Open proppy opened 5 years ago
Copying from https://github.com/googlesamples/assistant-sdk-python/issues/356
I would also consider the support for custom event callbacks/hooks.
Ideally, I see two main usage patterns for the assistant: a synchronous one, where a generator approach works the best:
with Assistant(**opts) as assistant:
for event in assistant:
print(event)
and an asynchronous one, where the handlers might be executed in other threads, and in this kind of approach the callback pattern can really help keeping the code clean:
with Assistant(on_conversation_start=on_conversation_start,
on_speech_recognized=on_speech_recognized,
..., **opts) as assistant:
# Do other stuff
where the handlers might be executed in other threads
wouldn't the handlers need to dispatch the call the thread anyway using something like https://docs.python.org/3/library/concurrent.futures.html#concurrent.futures.Executor.submit
@BlackLight curious about your thoughts about of callbacks vs inheritance + override?
Another possibility could be have a @decorator
model, similar to what https://github.com/pallets/flask or https://github.com/pallets/click project do, something like:
from google.assistant.sdk import assistant
@assistant.handler('CONVERSATION_START'):
def handle_conversation():
pass
That could also enable us to unify the event handler with device actions and custom device actions:
from google.assistant.sdk import assistant
@assistant.handler('action.devices.commands.OnOff'):
def handle_onoff():
pass
@assistant.handler('com.example.commands.BlinkLight'):
def handle_blink():
pass
What do you think?
In my opinion the callback mechanism allows to handle interactions in a more flexible way than a synchronous yield
generator.
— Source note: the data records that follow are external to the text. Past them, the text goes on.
theorem ktFlush_empties : ∀ (s : State) (tn : Nat),
    (decide (tn < 4)) = true →
    s.ktRuns = true →
    (bitsOf (s.ktGet (ktIdx tn 0x11)) 2 1 != 3) = true →
    Gives (.ktFlush tn) s (fun t =>
      (t.tuner tn).fifo = [] ∧ t.ktGet (ktIdx tn 0x0E) = 0 ∧ (t.tuner tn).cmd = (s.tuner tn).cmd) := by
  intro s tn ht hr hdeliv
  have ht : tn < 4 := by simpa using ht
  obtain ⟨x, hx, hkt⟩ := ktFlush_taken ht hr (by simpa using hdeliv)
  refine ⟨ktFlush tn x, congrArg Host.Outcome.next ((if_pos ht).trans hx), ?_, ktFlush_count _ _, ?_⟩
  · rw [ktFlush_tuner]
  · rw [ktFlush_tuner, tuner_of_kt hkt]

theorem ktAudcfgWrite_takes : ∀ (s : State) (v : Nat),
    s.ktRuns = true →
    (decide (bitsOf (v % 256) 7 6 < 2)) = true →
    Gives (.ktAudcfgWrite v) s (fun t =>
      t.ktGet 4 = v % 256) := by
  intro s v hr hv
  refine ⟨_, congrArg Host.Outcome.next (ktRegWrite_runs hr (by decide) (by decide) (.inl rfl) _), ?_⟩
  exact (ktAudcfg_takes (by simpa using hv) s).trans (Nat.mod_mod _ _)

theorem ktAudcfgWrite_refused : ∀ (s : State) (v : Nat),
    s.ktRuns = true →
    (decide (2 ≤ bitsOf (v % 256) 7 6)) = true →
    Gives (.ktAudcfgWrite v) s (fun t =>
      (Counted ⟨CMP_REFUSE, 15, 0⟩ s t ∧ t.getF ⟨CMP_REFUSE, 31, 28⟩ = codeReserved) ∧ Within [(CMP_REFUSE, CMP_REFUSE + 4)] s t) := by
  intro s v hr hv
  refine ⟨refuse CMP_REFUSE codeReserved s, congrArg Host.Outcome.next ?_, ⟨counted_refuse _ _ _, getF_refuse_code _ _ _ (by decide)⟩, ?_⟩
  · rw [ktRegWrite_runs hr (by decide) (by decide) (.inl rfl), if_pos rfl, ktAudcfg, if_pos (by simpa using hv), ktRefuse_plain (by decide)]
  · exact ((Within.refl _ s).setF ⟨CMP_REFUSE, 31, 28⟩ _ (inAreas_word _ _)).setF ⟨CMP_REFUSE, 15, 0⟩ _ (inAreas_word _ _)

theorem ktAudselWrite_maps : ∀ (s : State) (v : Nat),
    s.ktRuns = true →
    Gives (.ktAudselWrite v) s (fun t =>
      (t.ktGet 5 = v % 256 ∧ t.getF (SAPk_MAP_KIND 0 0) = 1 ∧ t.getF (SAPk_MAP_NUM 0 0) = bitsOf (v % 256) 1 0 ∧ t.getF (SAPk_MAP_KIND 1 0) = 1 ∧ t.getF (SAPk_MAP_NUM 1 0) = bitsOf (v % 256) 5 4) ∧ Within [(CMP_KT 5, CMP_KT 5 + 4), (SAPk_MAP 0 0, SAPk_MAP 0 2), (SAPk_MAP 1 0, SAPk_MAP 1 2)] s t) := by
  intro s v hr
  refine ⟨ktAudsel (v % 256) s, congrArg Host.Outcome.next (ktRegWrite_runs hr (by decide) (by decide) (.inr (.inl rfl)) _), ?_⟩
  have h := ktAudsel_shows (v % 256) s
  rwa [Nat.mod_mod] at h

theorem ktCaptureEnable_starts : ∀ (s : State) (v k : Nat),
    s.ktRuns = true →
    (decide (k < 2)) = true →
    (v % 32).testBit k = true →
    (!(s.ktGet 6).testBit k) = true →
    Gives (.ktCaptureEnable v) s (fun t =>
      t.ktGet 6 = v % 32 ∧ (t.cap k).wp = 0 ∧ (t.cap k).rp = 0 ∧ (t.cap k).pack4 = (v % 32).testBit 3 ∧ (t.cap k).buf = (s.cap k).buf) := by
  intro s v k hr hk hnew hold
  have hmod : v % 256 % 32 = v % 32 := Nat.mod_mod_of_dvd v (by decide)
  obtain ⟨hctl, ⟨hwp, hrp, hpack⟩, hbuf⟩ := ktCapctl_starts (s := s) (v := v % 256) (by simpa using hk) (by rw [hmod]; exact hnew) (by simpa using hold)
  rw [hmod] at hctl hpack
  exact ⟨_, congrArg Host.Outcome.next (ktRegWrite_runs hr (by decide) (by decide) (.inr (.inr rfl)) _), hctl, hwp, hrp, hpack, hbuf⟩


/-- Settles O48. -/
theorem kt440 : Obligations.Kt440 := by
  unfold Obligations.Kt440
  refine ⟨ktIndexWrite_moves, ktDataRead_index, ktDataRead_port, ktDataRead_intstat, ktDataRead_capture, ktDataRead_rds, ?_,
    ?_, ktDataWrite_early, hbQueueDeliver_shows, ktStatWrite_clears, ktTune_takes, ktPowerUp_takes, ktTune_refused, ?_, ?_,
    ktCancel_marks, ?_, ktSeekStep_found, ktSeekStep_fails, ktBusyFall_ends, ?_, ktFlush_empties, ktAudcfgWrite_takes,
    ktAudcfgWrite_refused, ktAudselWrite_maps, ktCaptureEnable_starts⟩
  · intro s auto v hb hr hq
    exact ktDataWrite_posts auto v hb hr (by simpa using hq)
  · intro s auto v k hb hr hq hk hidx hcode ha
    exact ktDataWrite_raises auto hb hr (by simpa using hq) (by simpa using hk) (by simpa using hidx) (by simpa using hcode) ha
  · intro s tn f ht hr hok hnext
    exact ⟨_, rfl, ktSeek_shows (by simpa using ht) hr (.inl ⟨rfl, rfl⟩) hok (eq_of_beq hnext)⟩
  · intro s tn f ht hr hok hnext
    exact ⟨_, rfl, ktSeek_shows (by simpa using ht) hr (.inr ⟨rfl, rfl⟩) hok (eq_of_beq hnext)⟩
  · intro s tn ht hr
    exact ⟨_, rfl, ktPowerDown_shows (by simpa using ht) hr⟩
  · intro s tn n htime
    exact ⟨_, ktBusyFall_early (by simpa using htime), rfl⟩

end Sys2Proof.Machine
end

section
/-! SUPPORT. A raise, its record and the release of its group (R374, R376 to R379). -/

set_option Elab.async false

namespace Sys2Proof.Machine

section
variable {s u : State} {e i j g n : Nat}

/-! ## The registers of a raise -/

/-- A raise is heard: the part is out of reset and past LOADED, and the source has that number (R374, R375, R382). -/
structure Heard (s : State) (e i : Nat) : Prop where
  reset : s.pwr.inReset = false
  stage : 3 ≤ s.stage
  source : isSource e = true
  fits : ∀ j, summaryOf e = some j → i < s.summaryCap j

theorem Heard.lt (h : Heard s e i) : e < 256 := isSource_lt e h.source

theorem Heard.raise_eq (h : Heard s e i) :
    raise e i s = irqRefresh (coalRaise (e / 32) (e % 32) 1 s.now (coalRaise (e / 32) (e % 32) 0 s.now (raisedTraced e i s.now s))) := by
  have hstage : ¬ s.stage < 3 := by have := h.stage; omega
  have hfits : (summaryOf e).any (fun j => decide (s.summaryCap j ≤ i)) = false := by
    cases hs : summaryOf e with
    | none => rfl
    | some j => simpa using h.fits j hs
  unfold raise raiseAt
  rw [if_neg (by simp [h.reset, hstage, h.source, hfits])]
  rfl

theorem raisedTraced_rd {b : Nat} (hb : b < 0x30000) : (raisedTraced e i n s).rd b = (raiseStamp e i n (raiseBit e i s)).rd b := by
  have hraised : (raised e i n s).rd b = (raiseStamp e i n (raiseBit e i s)).rd b := by
    rw [raised, raiseSnap_rd _ _ _ _ (.inl hb), obsEvent, obsCount_rd, raiseRec_rd]
  unfold raisedTraced
  split
  · rw [trace_rd _ _ _ _ _ _ _ (.inl (by omega)), hraised]
  · exact hraised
What I have set up so far in my project is something like:
class Assistant(threading.Thread):
def __init__(self, event_handler, *args, **kwargs):
self.event_handler = event_handler
def run():
while True:
event = self._poll_event()
if self.event_handler:
self.event_handler(assistant, event)
class MyClient:
def __init__(*args, **kwargs):
self.assistant = Assistant(event_handler=self.event_handler())
self.assistant.start()
def event_handler(self):
def wrapped_handler(assistant, event):
print(event)
return wrapped_handler
With this pattern I can execute the event handler within the assistant thread, but the handler itself is within MyClient
, so it can access all the attributes of my object as well. It's not strictly like dispatching the call to another thread (that would indeed require some degree of black magic with concurrent
), but it's flexible enough for me to decide where and how some handler should be executed. One could even get the handler to run the custom logic in a new thread so in case of failure it won't abort the assistant thread.
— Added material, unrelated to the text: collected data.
-- ==== Sys2Proof/Word.lean ====
section
/-! DEFINITION. The word type: FPSID, the general registers and the assembled instruction words are 32 bits
(10_state.md R20, R34; 30_encoding.md R70). -/

namespace Sys2Proof

/-- A 32-bit value (10_state.md R20). The width of a general register is 32 by 92_eei_decisions.md D27. -/
abbrev Word := BitVec 32

end Sys2Proof
end

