-- ==== Sys2Proof/Machine/Operands.lean ====
section
/-! DEFINITION. The operand forms (30_encoding.md R71): the special register `<spec_reg>`, selected by `reg`, and the
general register `<Rt>`. There is no immediate. -/

namespace Sys2Proof.Machine

/-- The System register encoding space as far as the spec gives it (10_state.md R40; 30_encoding.md R61): `reg` =
0b0000 selects FPSID, and what the other fifteen values select is out of scope. -/
def specialRegister (reg : BitVec 4) : Option SpecialRegister :=
  if reg = 0b0000#4 then some .fpsid else none

/-- Reading a special register: FPSID is the 32-bit constant FPSID_VALUE (10_state.md R20, R22). -/
def State.readSpecial (s : State) : SpecialRegister → Word
  | .fpsid => s.fpsid

/-- A permitted read: `R[t] = <spec_reg>`, all 32 bits, bit i to bit i (40_fpsid_access.md R85; 20_memory.md R52). -/
def readIntoRegister (r : SpecialRegister) (rt : Fin 16) (s : State) : State := s.writeX rt (s.readSpecial r)

/-- A permitted write: every field of FPSID is read-only and the write block says `return;`, so nothing is written, and
`R[t]` is not read (40_fpsid_access.md R86; 10_state.md R22; 92_eei_decisions.md D15). -/
def writeFromRegister (r : SpecialRegister) (_rt : Fin 16) (s : State) : State :=
  match r with
  | .fpsid => s

end Sys2Proof.Machine
end

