-- ==== Sys2Proof/Laws/Step.lean ====
section
/-! SUPPORT. What one step can do, said once. -/

namespace Sys2Proof.Machine

/-- A step with a next state ran one decoded instruction and moved on. -/
theorem step_next {s t : State} (h : step s = .next t) :
    ∃ w i u, s.mem.lookup s.pc.toNat = some w ∧ decodeWith s.cfg.encodings s.iset w = .ok i ∧
      exec i s = .next u ∧ t = u.advance := by
  unfold step at h
  split at h
  · cases h
  rename_i w hw
  split at h
  · cases h
  rename_i i hi
  unfold afterExec at h
  split at h
  · rename_i u hu
    injection h with h
    exact ⟨w, i, u, hw, hi, hu, h.symm⟩
  · cases h
  · cases h

/-- A step whose presented word decodes is the instruction, and moving on. -/
theorem step_decoded {s : State} {w : Word} {i : Instr} (hw : s.mem.lookup s.pc.toNat = some w)
    (hi : decodeWith s.cfg.encodings s.iset w = .ok i) : step s = afterExec (exec i s) := by
  simp [step, State.presentedWord, hw, hi]

/-- A run of one step more is a step and the rest of the run. -/
theorem run_succ_next {k : Nat} {s t : State} (h : Host.Core.run core (k + 1) s = .next t) :
    ∃ u : State, step s = .next u ∧ Host.Core.run core k u = .next t := by
  simp only [Host.Core.run] at h
  cases hs : core.step s with
  | fault _ => rw [hs] at h; cases h
  | refused _ => rw [hs] at h; cases h
  | next u =>
    rw [hs] at h
    exact ⟨u, hs, h⟩

end Sys2Proof.Machine
end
Thinking of it, however, I agree that in Python it's possible to implement better patterns than a callback approach borrowed from JS.
I like the inheritance+override approach, I've also initially proposed it in https://github.com/googlesamples/assistant-sdk-python/issues/356. It feels a bit Java-ish to me though, as it would require the developer to define a new class and override all the needed handlers. Not that it's a bad thing, but it would make a quick-start a bit more verbose.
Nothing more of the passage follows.